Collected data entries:
-- ==== Sys2Proof/Machine/Bitmaps.lean ====
section
/-!
DEFINITION. Attribute bitmaps and filter slots as rows of 8,192 bits: where each row lies, and the row operations that derive a
filter slot (R95–R98, R193, R224, R229).
-/
namespace Sys2Proof.Machine

/-- Bit `i` of a row. -/
def BitRow.get (r : BitRow) (i : Nat) : Bool := r.dflt != r.flips.contains i

/-- A number put into an ascending list, unless it is there. -/
def insertAsc (x : Nat) (l : List Nat) : List Nat := if l.contains x then l else ordInsert (fun a b => a < b) x l

/-- Bit `i` of a row set to `v`. -/
def BitRow.put (r : BitRow) (i : Nat) (v : Bool) : BitRow :=
  { r with flips := if v = r.dflt then r.flips.filter (· != i) else insertAsc i r.flips }

/-- A bit of the result of a row operation (R224). -/
def rowBit (op : Nat) (a b : Bool) : Bool :=
  match op with
  | 0 => a
  | 1 => !a
  | 2 => a && b
  | 3 => a || b
  | _ => a != b

/-- A row operation on rows of bits (R224). -/
def bitRowOp (op : Nat) (a b : BitRow) : BitRow :=
  let d := rowBit op a.dflt b.dflt
  { dflt := d, flips := (a.flips.foldl (fun l x => insertAsc x l) b.flips).filter fun i => rowBit op (a.get i) (b.get i) != d }

/-- Rows of a bitmap of an index (R95). -/
def bitmapRows (ix : Index) : Nat := (ix.desc.slotCount + 8191) / 8192

/-- Rows of a bitmap in each pseudo-channel, and from one bitmap's region to the next, which starts at a multiple of 32 (R192, R193). -/
def bitmapSpan (d : IndexDesc) : Nat := ((d.slotCount + 2097151) / 2097152 + 31) / 32 * 32

/-- Where row `r` of bitmap `b` lies: its pseudo-channel and its row there; filter slots come after the attribute bitmaps (R95,
R193). DESIGN CHOICE (log 110): the regions of an index follow one another from one place of each pseudo-channel. -/
def bitmapPlace (ix : Index) (b r : Nat) : Nat × Nat := (r % 256, ix.pins.getD (r % 256) 0 + b * bitmapSpan ix.desc + r / 256)

/-- Row `r` of attribute bitmap `a` (R95). -/
def attrRow (ix : Index) (a r : Nat) : BitRow :=
  { dflt := false, flips := (ix.attrs.filter fun e => e.1 / 8192 == r && bit e.2 a).map (·.1 % 8192) }

/-- Row `r` of filter slot `f` (R95). -/
def filterRow (ix : Index) (f r : Nat) : BitRow := sget rowEmpty ix.filterRows (16 * r + f)

/-- Row `r` of filter slot `f` written. -/
def putFilterRow (f r : Nat) (row : BitRow) (ix : Index) : Index :=
  { ix with filterRows := sset rowEmpty ix.filterRows (16 * r + f) row }

/-- The bit of a slot in filter slot `f` (R95). -/
def filterAt (ix : Index) (f slot : Nat) : Bool := (filterRow ix f (slot / 8192)).get (slot % 8192)

/-- The bit of a slot in filter slot `f` written. -/
def putFilterBit (f slot : Nat) (v : Bool) (ix : Index) : Index :=
  putFilterRow f (slot / 8192) ((filterRow ix f (slot / 8192)).put (slot % 8192) v) ix

/-- OP, NEG and attribute of a term (R96, R97). -/
def filterStep (attr : Nat) (acc : Bool) (i t : Nat) : Bool :=
  let b := bit attr (bits t 5 0) != bit t 13
  match bits t 15 14 with
  | 0 => if i = 0 then b else acc && b
  | 1 => acc || b
  | 2 => acc && !b
  | _ => acc != b

/-- The recipe of a filter slot on an attribute mask (R97). -/
def filterRecipe (attr : Nat) (terms : List Nat) : Bool :=
  (terms.foldl (fun (a : Nat × Bool) t => (a.1 + 1, filterStep attr a.2 a.1 t)) (0, false)).2

/-- The filter bits of a slot written for the filter slots chosen by `sel` (R98, R162 step 3). -/
def writeFilterBits (sel : Filter → Bool) (ix : Index) (slot : Nat) : Index :=
  let attr := sget (fun _ => 0) ix.attrs slot
  (List.range ix.desc.filterCount).foldl (fun ix f =>
    let x := sget filterEmpty ix.filters f
    if sel x then putFilterBit f slot (filterRecipe attr x.terms) ix else ix) ix

/-- A row operation of a derivation (R229): its operation, whether it writes the scratch row, and the attribute bitmap it reads, or
the scratch row. -/
structure RowStep where
  op : Nat
  scratch : Bool
  attr : Option Nat
deriving DecidableEq, Repr

/-- The row operations of a later term (R229). -/
def termSteps (t : Nat) : List RowStep :=
  let op := bits t 15 14
  let comb := if op = 1 then 3 else if op = 3 then 4 else 2
  if bit t 13 != (op == 2) then [{ op := 1, scratch := true, attr := some (bits t 5 0) }, { op := comb, scratch := false, attr := none }]
  else [{ op := comb, scratch := false, attr := some (bits t 5 0) }]

/-- The row operations that derive one row (R229). -/
def rowSteps : List Nat → List RowStep
  | [] => []
  | t :: ts => { op := if bit t 13 then 1 else 0, scratch := false, attr := some (bits t 5 0) } :: ts.flatMap termSteps

/-- A row operation of a derivation done on row `r` of filter slot `f`: the index, and the scratch row of the bank (R229). -/
def runRowStep (f r : Nat) (st : RowStep) (a : Index × BitRow) : Index × BitRow :=
  let src := match st.attr with
    | some n => attrRow a.1 n r
    | none => a.2
  if st.scratch then (a.1, bitRowOp st.op src src)
  else
    let old := filterRow a.1 f r
    (putFilterRow f r (if st.op < 2 then bitRowOp st.op src src else bitRowOp st.op old src) a.1, a.2)

/-- Every row of a filter slot derived from its recipe (R98, R101, R229). -/
def deriveAll (f : Nat) (terms : List Nat) (ix : Index) : Index :=
  (List.range (bitmapRows ix)).foldl (fun ix r =>
    ((rowSteps terms).foldl (fun a st => runRowStep f r st a) (ix, rowEmpty 0)).1) ix

end Sys2Proof.Machine
end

## Instructions for the task
Reproduce every record above exactly as it appears.

## Solution
-- ==== Sys2Proof/Machine/Bitmaps.lean ====
section
/-!
DEFINITION. Attribute bitmaps and filter slots as rows of 8,192 bits: where each row lies, and the row operations that derive a
filter slot (R95–R98, R193, R224, R229).
-/
namespace Sys2Proof.Machine

/-- Bit `i` of a row. -/
def BitRow.get (r : BitRow) (i : Nat) : Bool := r.dflt != r.flips.contains i

/-- A number put into an ascending list, unless it is there. -/
def insertAsc (x : Nat) (l : List Nat) : List Nat := if l.contains x then l else ordInsert (fun a b => a < b) x l

/-- Bit `i` of a row set to `v`. -/
def BitRow.put (r : BitRow) (i : Nat) (v : Bool) : BitRow :=
  { r with flips := if v = r.dflt then r.flips.filter (· != i) else insertAsc i r.flips }

/-- A bit of the result of a row operation (R224). -/
def rowBit (op : Nat) (a b : Bool) : Bool :=
  match op with
  | 0 => a
  | 1 => !a
  | 2 => a && b
  | 3 => a || b
  | _ => a != b

/-- A row operation on rows of bits (R224). -/
def bitRowOp (op : Nat) (a b : BitRow) : BitRow :=
  let d := rowBit op a.dflt b.dflt
  { dflt := d, flips := (a.flips.foldl (fun l x => insertAsc x l) b.flips).filter fun i => rowBit op (a.get i) (b.get i) != d }

/-- Rows of a bitmap of an index (R95). -/
def bitmapRows (ix : Index) : Nat := (ix.desc.slotCount + 8191) / 8192

/-- Rows of a bitmap in each pseudo-channel, and from one bitmap's region to the next, which starts at a multiple of 32 (R192, R193). -/
def bitmapSpan (d : IndexDesc) : Nat := ((d.slotCount + 2097151) / 2097152 + 31) / 32 * 32

/-- Where row `r` of bitmap `b` lies: its pseudo-channel and its row there; filter slots come after the attribute bitmaps (R95,
R193). DESIGN CHOICE (log 110): the regions of an index follow one another from one place of each pseudo-channel. -/
def bitmapPlace (ix : Index) (b r : Nat) : Nat × Nat := (r % 256, ix.pins.getD (r % 256) 0 + b * bitmapSpan ix.desc + r / 256)

/-- Row `r` of attribute bitmap `a` (R95). -/
def attrRow (ix : Index) (a r : Nat) : BitRow :=
  { dflt := false, flips := (ix.attrs.filter fun e => e.1 / 8192 == r && bit e.2 a).map (·.1 % 8192) }

/-- Row `r` of filter slot `f` (R95). -/
def filterRow (ix : Index) (f r : Nat) : BitRow := sget rowEmpty ix.filterRows (16 * r + f)

/-- Row `r` of filter slot `f` written. -/
def putFilterRow (f r : Nat) (row : BitRow) (ix : Index) : Index :=
  { ix with filterRows := sset rowEmpty ix.filterRows (16 * r + f) row }

/-- The bit of a slot in filter slot `f` (R95). -/
def filterAt (ix : Index) (f slot : Nat) : Bool := (filterRow ix f (slot / 8192)).get (slot % 8192)

/-- The bit of a slot in filter slot `f` written. -/
def putFilterBit (f slot : Nat) (v : Bool) (ix : Index) : Index :=
  putFilterRow f (slot / 8192) ((filterRow ix f (slot / 8192)).put (slot % 8192) v) ix

/-- OP, NEG and attribute of a term (R96, R97). -/
def filterStep (attr : Nat) (acc : Bool) (i t : Nat) : Bool :=
  let b := bit attr (bits t 5 0) != bit t 13
  match bits t 15 14 with
  | 0 => if i = 0 then b else acc && b
  | 1 => acc || b
  | 2 => acc && !b
  | _ => acc != b

/-- The recipe of a filter slot on an attribute mask (R97). -/
def filterRecipe (attr : Nat) (terms : List Nat) : Bool :=
  (terms.foldl (fun (a : Nat × Bool) t => (a.1 + 1, filterStep attr a.2 a.1 t)) (0, false)).2

/-- The filter bits of a slot written for the filter slots chosen by `sel` (R98, R162 step 3). -/
def writeFilterBits (sel : Filter → Bool) (ix : Index) (slot : Nat) : Index :=
  let attr := sget (fun _ => 0) ix.attrs slot
  (List.range ix.desc.filterCount).foldl (fun ix f =>
    let x := sget filterEmpty ix.filters f
    if sel x then putFilterBit f slot (filterRecipe attr x.terms) ix else ix) ix

/-- A row operation of a derivation (R229): its operation, whether it writes the scratch row, and the attribute bitmap it reads, or
the scratch row. -/
structure RowStep where
  op : Nat
  scratch : Bool
  attr : Option Nat
deriving DecidableEq, Repr

/-- The row operations of a later term (R229). -/
def termSteps (t : Nat) : List RowStep :=
  let op := bits t 15 14
  let comb := if op = 1 then 3 else if op = 3 then 4 else 2
  if bit t 13 != (op == 2) then [{ op := 1, scratch := true, attr := some (bits t 5 0) }, { op := comb, scratch := false, attr := none }]
  else [{ op := comb, scratch := false, attr := some (bits t 5 0) }]

/-- The row operations that derive one row (R229). -/
def rowSteps : List Nat → List RowStep
  | [] => []
  | t :: ts => { op := if bit t 13 then 1 else 0, scratch := false, attr := some (bits t 5 0) } :: ts.flatMap termSteps

/-- A row operation of a derivation done on row `r` of filter slot `f`: the index, and the scratch row of the bank (R229). -/
def runRowStep (f r : Nat) (st : RowStep) (a : Index × BitRow) : Index × BitRow :=
  let src := match st.attr with
    | some n => attrRow a.1 n r
    | none => a.2
  if st.scratch then (a.1, bitRowOp st.op src src)
  else
    let old := filterRow a.1 f r
    (putFilterRow f r (if st.op < 2 then bitRowOp st.op src src else bitRowOp st.op old src) a.1, a.2)

/-- Every row of a filter slot derived from its recipe (R98, R101, R229). -/
def deriveAll (f : Nat) (terms : List Nat) (ix : Index) : Index :=
  (List.range (bitmapRows ix)).foldl (fun ix r =>
    ((rowSteps terms).foldl (fun a st => runRowStep f r st a) (ix, rowEmpty 0)).1) ix

end Sys2Proof.Machine
end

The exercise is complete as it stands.